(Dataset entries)
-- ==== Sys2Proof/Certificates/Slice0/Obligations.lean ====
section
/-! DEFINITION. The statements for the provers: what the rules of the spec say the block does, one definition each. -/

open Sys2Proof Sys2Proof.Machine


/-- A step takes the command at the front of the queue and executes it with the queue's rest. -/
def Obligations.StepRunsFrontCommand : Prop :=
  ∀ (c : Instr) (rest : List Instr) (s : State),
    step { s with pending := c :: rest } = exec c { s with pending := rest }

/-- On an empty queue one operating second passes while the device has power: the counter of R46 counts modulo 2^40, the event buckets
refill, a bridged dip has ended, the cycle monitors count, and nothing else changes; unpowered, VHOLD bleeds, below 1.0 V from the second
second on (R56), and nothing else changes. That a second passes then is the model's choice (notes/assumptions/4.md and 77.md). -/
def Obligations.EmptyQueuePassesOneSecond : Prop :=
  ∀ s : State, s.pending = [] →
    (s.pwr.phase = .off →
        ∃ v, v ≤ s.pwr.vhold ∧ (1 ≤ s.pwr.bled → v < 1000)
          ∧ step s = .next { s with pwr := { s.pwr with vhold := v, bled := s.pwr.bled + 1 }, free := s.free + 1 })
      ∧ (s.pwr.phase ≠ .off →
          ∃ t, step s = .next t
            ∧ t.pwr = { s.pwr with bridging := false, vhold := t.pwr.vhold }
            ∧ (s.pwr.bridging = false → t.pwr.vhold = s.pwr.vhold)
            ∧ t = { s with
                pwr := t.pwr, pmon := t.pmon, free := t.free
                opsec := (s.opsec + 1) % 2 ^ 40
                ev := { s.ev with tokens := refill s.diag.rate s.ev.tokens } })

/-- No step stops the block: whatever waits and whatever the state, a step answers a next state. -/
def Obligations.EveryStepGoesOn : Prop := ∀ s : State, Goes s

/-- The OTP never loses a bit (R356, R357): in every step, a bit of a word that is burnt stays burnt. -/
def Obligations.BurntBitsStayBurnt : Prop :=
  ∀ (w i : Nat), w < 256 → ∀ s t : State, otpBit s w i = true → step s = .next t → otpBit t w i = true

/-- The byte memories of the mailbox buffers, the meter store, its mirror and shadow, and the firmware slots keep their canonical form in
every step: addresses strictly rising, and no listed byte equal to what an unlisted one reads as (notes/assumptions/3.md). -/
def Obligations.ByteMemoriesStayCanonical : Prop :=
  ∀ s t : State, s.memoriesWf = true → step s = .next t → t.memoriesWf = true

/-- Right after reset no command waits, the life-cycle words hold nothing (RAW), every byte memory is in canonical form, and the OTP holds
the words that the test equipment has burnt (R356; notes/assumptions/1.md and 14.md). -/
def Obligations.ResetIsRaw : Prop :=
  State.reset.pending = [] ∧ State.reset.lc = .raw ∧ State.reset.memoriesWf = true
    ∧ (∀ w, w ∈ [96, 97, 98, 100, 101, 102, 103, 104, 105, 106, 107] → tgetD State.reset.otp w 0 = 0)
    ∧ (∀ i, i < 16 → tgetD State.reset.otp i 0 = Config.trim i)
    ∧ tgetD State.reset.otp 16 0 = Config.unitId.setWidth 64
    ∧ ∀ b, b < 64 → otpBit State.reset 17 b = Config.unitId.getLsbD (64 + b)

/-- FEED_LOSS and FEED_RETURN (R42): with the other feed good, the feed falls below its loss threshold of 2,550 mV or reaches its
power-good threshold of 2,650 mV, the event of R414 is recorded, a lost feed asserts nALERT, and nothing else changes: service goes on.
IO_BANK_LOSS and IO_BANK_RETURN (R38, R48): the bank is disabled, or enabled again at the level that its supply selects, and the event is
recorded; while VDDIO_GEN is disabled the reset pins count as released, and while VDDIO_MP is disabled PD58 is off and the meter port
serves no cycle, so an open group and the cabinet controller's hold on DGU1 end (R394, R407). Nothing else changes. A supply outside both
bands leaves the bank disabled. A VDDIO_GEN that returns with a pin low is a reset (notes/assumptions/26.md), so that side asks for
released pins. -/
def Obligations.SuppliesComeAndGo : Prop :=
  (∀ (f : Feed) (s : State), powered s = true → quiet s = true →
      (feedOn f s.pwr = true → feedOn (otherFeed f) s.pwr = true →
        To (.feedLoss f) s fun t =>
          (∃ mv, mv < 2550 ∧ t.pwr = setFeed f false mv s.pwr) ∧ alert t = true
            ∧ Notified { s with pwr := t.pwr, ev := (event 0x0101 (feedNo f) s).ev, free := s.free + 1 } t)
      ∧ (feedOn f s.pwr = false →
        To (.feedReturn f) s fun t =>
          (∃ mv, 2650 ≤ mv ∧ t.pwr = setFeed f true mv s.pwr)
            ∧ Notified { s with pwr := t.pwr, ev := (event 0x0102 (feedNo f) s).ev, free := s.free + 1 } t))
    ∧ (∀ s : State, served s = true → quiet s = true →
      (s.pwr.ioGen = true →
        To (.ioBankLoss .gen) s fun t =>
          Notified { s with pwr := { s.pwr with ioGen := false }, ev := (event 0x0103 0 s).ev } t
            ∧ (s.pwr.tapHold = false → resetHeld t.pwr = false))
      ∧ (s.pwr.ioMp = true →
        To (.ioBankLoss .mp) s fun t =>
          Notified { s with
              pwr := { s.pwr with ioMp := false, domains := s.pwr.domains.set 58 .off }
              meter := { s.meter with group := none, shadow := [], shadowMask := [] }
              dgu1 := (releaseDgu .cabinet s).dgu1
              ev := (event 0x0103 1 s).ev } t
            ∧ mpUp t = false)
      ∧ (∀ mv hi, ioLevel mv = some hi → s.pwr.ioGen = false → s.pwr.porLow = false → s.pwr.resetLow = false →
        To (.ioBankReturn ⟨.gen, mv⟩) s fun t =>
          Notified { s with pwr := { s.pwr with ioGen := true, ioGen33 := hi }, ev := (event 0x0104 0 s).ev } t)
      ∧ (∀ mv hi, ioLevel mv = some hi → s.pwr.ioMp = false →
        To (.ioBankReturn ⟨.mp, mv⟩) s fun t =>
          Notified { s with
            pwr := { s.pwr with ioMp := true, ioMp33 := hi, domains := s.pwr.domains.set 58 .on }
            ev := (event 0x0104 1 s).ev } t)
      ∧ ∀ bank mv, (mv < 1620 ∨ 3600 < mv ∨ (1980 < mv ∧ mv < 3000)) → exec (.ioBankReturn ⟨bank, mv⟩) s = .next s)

* [PROBLEM]: Go through the records and gather the lines that hold "recorded".

* [ANSWER BOX]:
power-good threshold of 2,650 mV, the event of R414 is recorded, a lost feed asserts nALERT, and nothing else changes: service goes on.
recorded; while VDDIO_GEN is disabled the reset pins count as released, and while VDDIO_MP is disabled PD58 is off and the meter port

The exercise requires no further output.